Originally published in the Kingston Whig-Standard. When it comes to health, prevention is better than any cure. What if I told you you could prevent or treat Type II diabetes, obesity, non-alcoholic fatty liver and maybe even heart disease all by keeping one thing in check? Well, you can. That one thing is your level of insulin sensitivity and it is easily monitored with a couple of blood tests and physical exams.
Insulin is a hormone secreted by a little organ tucked into the upper part of your abdomen called the pancreas. It exerts control over the usage and storage of energy molecules such as glucose, protein and fats. And the key regulator of insulin secretion? Blood glucose levels, which are dictated primarily by what you eat.
A rise in blood glucose (also called blood sugar) tells the pancreas to secret insulin. The insulin spreads throughout your body, travelling in your blood. It is insulin's job to make sure there is an appropriate amount of glucose in your blood. When blood glucose is high, insulin tells your muscles to soak some up and use it for energy. If there is more glucose than the body needs, it gets stored as a molecule called glycogen or as fat.
Insulin sensitivity refers to how well the cells of your body respond to insulin.
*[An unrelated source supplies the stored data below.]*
-- ==== Sys2Proof/Machine/Quoin.lean ====
section
/-!
DEFINITION. Quoin, the safety unit: lanes, inputs, OSSDs, states, axis functions, configuration (R349 to R390).
-/
namespace Sys2Proof.Machine

/-! ### Configuration (R390) -/

/-- Word k of a configuration block. -/
def cfgWord (v : Vector Word 24) (k : Nat) : Word := v.toList.getD k 0
/-- Word k of the active configuration; 0 while there is none. -/
def Bench.qw (b : Bench) (k : Nat) : Word := match b.qn.cfg with | some v => cfgWord v k | none => 0
/-- A point field of the active configuration. -/
def Bench.quoinPoint (b : Bench) (k hi lo : Nat) : Option Nat :=
  if b.qn.cfg.isNone then none else let p := fld (b.qw k) hi lo; if p = 0x3FFF then none else some p
def Bench.qRestart (b : Bench) : Bool := bitOf (b.qw 0) 30
def Bench.qRstTp (b : Bench) : Bool := bitOf (b.qw 0) 29
def Bench.qTpp (b : Bench) : Nat := fld (b.qw 1) 31 20 * 1000000
def Bench.qTpw (b : Bench) : Nat := fld (b.qw 1) 3 0 * 100000
def Bench.qSmode (b : Bench) (i : Nat) : Nat := fld (b.qw (2 + i)) 31 30
def Bench.qAction (b : Bench) (i : Nat) : Nat := fld (b.qw (2 + i)) 29 28
def Bench.qIfilt (b : Bench) (ch : Nat) : Nat := if ch = 4 then 1000000 else fld (b.qw (2 + ch / 2)) 14 8 * 100000
def Bench.qDisc (b : Bench) (i : Nat) : Nat := fld (b.qw (2 + i)) 6 0 * 10000000
def Bench.qOpp (b : Bench) : Nat := fld (b.qw 4) 31 20 * 1000000
def Bench.qOpw (b : Bench) : Nat := fld (b.qw 4) 8 0 * 1000
def Bench.qSs1 (b : Bench) : Nat := fld (b.qw 5) 31 16 * 1000000
def Bench.stopMask (b : Bench) : List Nat := (List.range 10).filter fun a => bitOf (b.qw 5) a
/-- Word o of the block of monitored axis q. -/
def Bench.qa (b : Bench) (q o : Nat) : Word := b.qw (8 + 8 * q + o)
def Bench.qAxisEn (b : Bench) (q : Nat) : Bool := bitOf (b.qa q 0) 31
def Bench.qAxis (b : Bench) (q : Nat) : Nat := fld (b.qa q 0) 3 0
def Bench.qFact (b : Bench) (q : Nat) : Nat := fld (b.qa q 0) 23 22
def Bench.qSwin (b : Bench) (q : Nat) : Nat := fld (b.qa q 2) 31 24
def Bench.qSls (b : Bench) (q : Nat) : Nat := fld (b.qa q 2) 23 0
def Bench.qPtol (b : Bench) (q : Nat) : Nat := fld (b.qa q 5) 31 16

def Bench.setQuoin (f : Quoin → Quoin) (b : Bench) : Bench := { b with qn := f b.qn }
def Quoin.lane (q : Quoin) (laneB : Bool) : Lane := if laneB then q.b else q.a
def Bench.setLane (laneB : Bool) (l : Lane) (b : Bench) : Bench :=
  b.setQuoin fun q => if laneB then { q with b := l } else { q with a := l }
def Bench.lane (laneB : Bool) (b : Bench) : Lane := b.qn.lane laneB

/-- QN_FAULT: what either lane has latched (R389). -/
def Quoin.fault (q : Quoin) : Word := q.a.fault ||| q.b.fault
/-- Functions that either lane finds violated (R374). -/
def Quoin.fdem (q : Quoin) : Word := q.a.fdem ||| q.b.fdem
When your cells aren't responding very well, you have a condition called insulin resistance. If insulin resistance gets bad enough, Type II diabetes will develop.
What you eat plays a major - no, a starring role - in whether you develop insulin resistance. Carbohydrates become sugar in the blood. Our blood sugar level corresponds to how much and what type of carbs we eat. The carbs you eat interact with your personal level of sensitivity to them, which is inborn. Some people can tolerate a high proportion of carbohydrates with no ill effect. They are rare, fortunate people. Our susceptibility to insulin resistance also increases as we age, hence those people who get away with bad behaviour until their fifties, and then start to fall apart.
The carbs in sugar and high fructose corn syrup (HFCS) present a particular problem for insulin sensitivity. Whereas carbs like bread and potatoes get broken down into glucose, sugar and HFCS break down into glucose plus fructose. Glucose is metabolized throughout the body, but fructose is metabolized primarily by the liver. If the liver receives enough fructose all it once, it has no choice but to store it as fat. Non-alcoholic fatty liver results. This is a second cause of insulin resistance, because it impairs the ability of your liver to function properly.
There are two main blood tests, plus one extra test, that tell you where you stand in terms of insulin sensitivity: fasting blood glucose, something called HbA1C and blood insulin. Your waist-hip ratio can also give you and idea of how well you are doing because when you are insulin resistant, your body stores fat in the abdominal area. You can check this yourself: use a measuring tape to measure your circumference at the level of your belly button, and around your hips. Divide the waist number by the hip number. Waist to hip ratio should be less than 0.85 in women and less than 1.0 in men.
There are a whole range of symptoms you might be suffering from if you have a high level of insulin resistance: intense carbohydrate cravings, fatigue, abdominal weight gain, poor concentration, sweating, anxiety, irritability and water retention.
Fortunately, insulin resistance responds extremely well to changes in diet and physical activity level. The two basic things you have to do to improve your insulin sensitivity: keep the carbs down and get moving.
When it comes to carbohydrates, it is generally best to stick to boiled whole grains, fruit, legumes and starchy vegetables. Of course, you may not be able to do this all the time and it is okay to stray now and then. As you decrease the amount of carbs in your diet, your cravings for them will decrease as well.
For some, achieving a lower carb intake can be as difficult as breaking a drug addiction. Sharply decreasing your carb intake can cause symptoms like fatigue, irritability and headaches. These go away after a few days, but can be quite debilitating in the meantime. There are some supplements that can help you make it over the hump. Magnesium, inositol, medium chain triglycerides, conjugated linoleic acid and chromium are a few examples. Cinnamon and blueberries are foods that have a positive effect on insulin sensitivity.
Any amount or type of movement will increase your body's sensitivity to insulin, but the amount of exercise you need to maintain insulin sensitivity will depend on how well you are doing with keeping your carbs down. Resistance training increases your muscle size, which allows your muscles to soak up more blood sugar.
A side note for those of you who are insulin-dependent or taking drugs that affect your blood sugar: know that changing your diet and your level of activity will mean you need to change the dosage of your medications and/or insulin. It is safer to have high blood sugar for a little while than to risk hypoglycemia.
We can all prevent and reverse disease processes going on in our bodies right now. Check your waist to hip ratio. Ask your doctor, nurse practitioner or naturopath to send you for glucose, HbA1C and insulin tests. Exercise and eat fewer carbs. Get help with your carb cravings if you need to. Taking care of your insulin sensitivity is one thing you can do to stay healthy.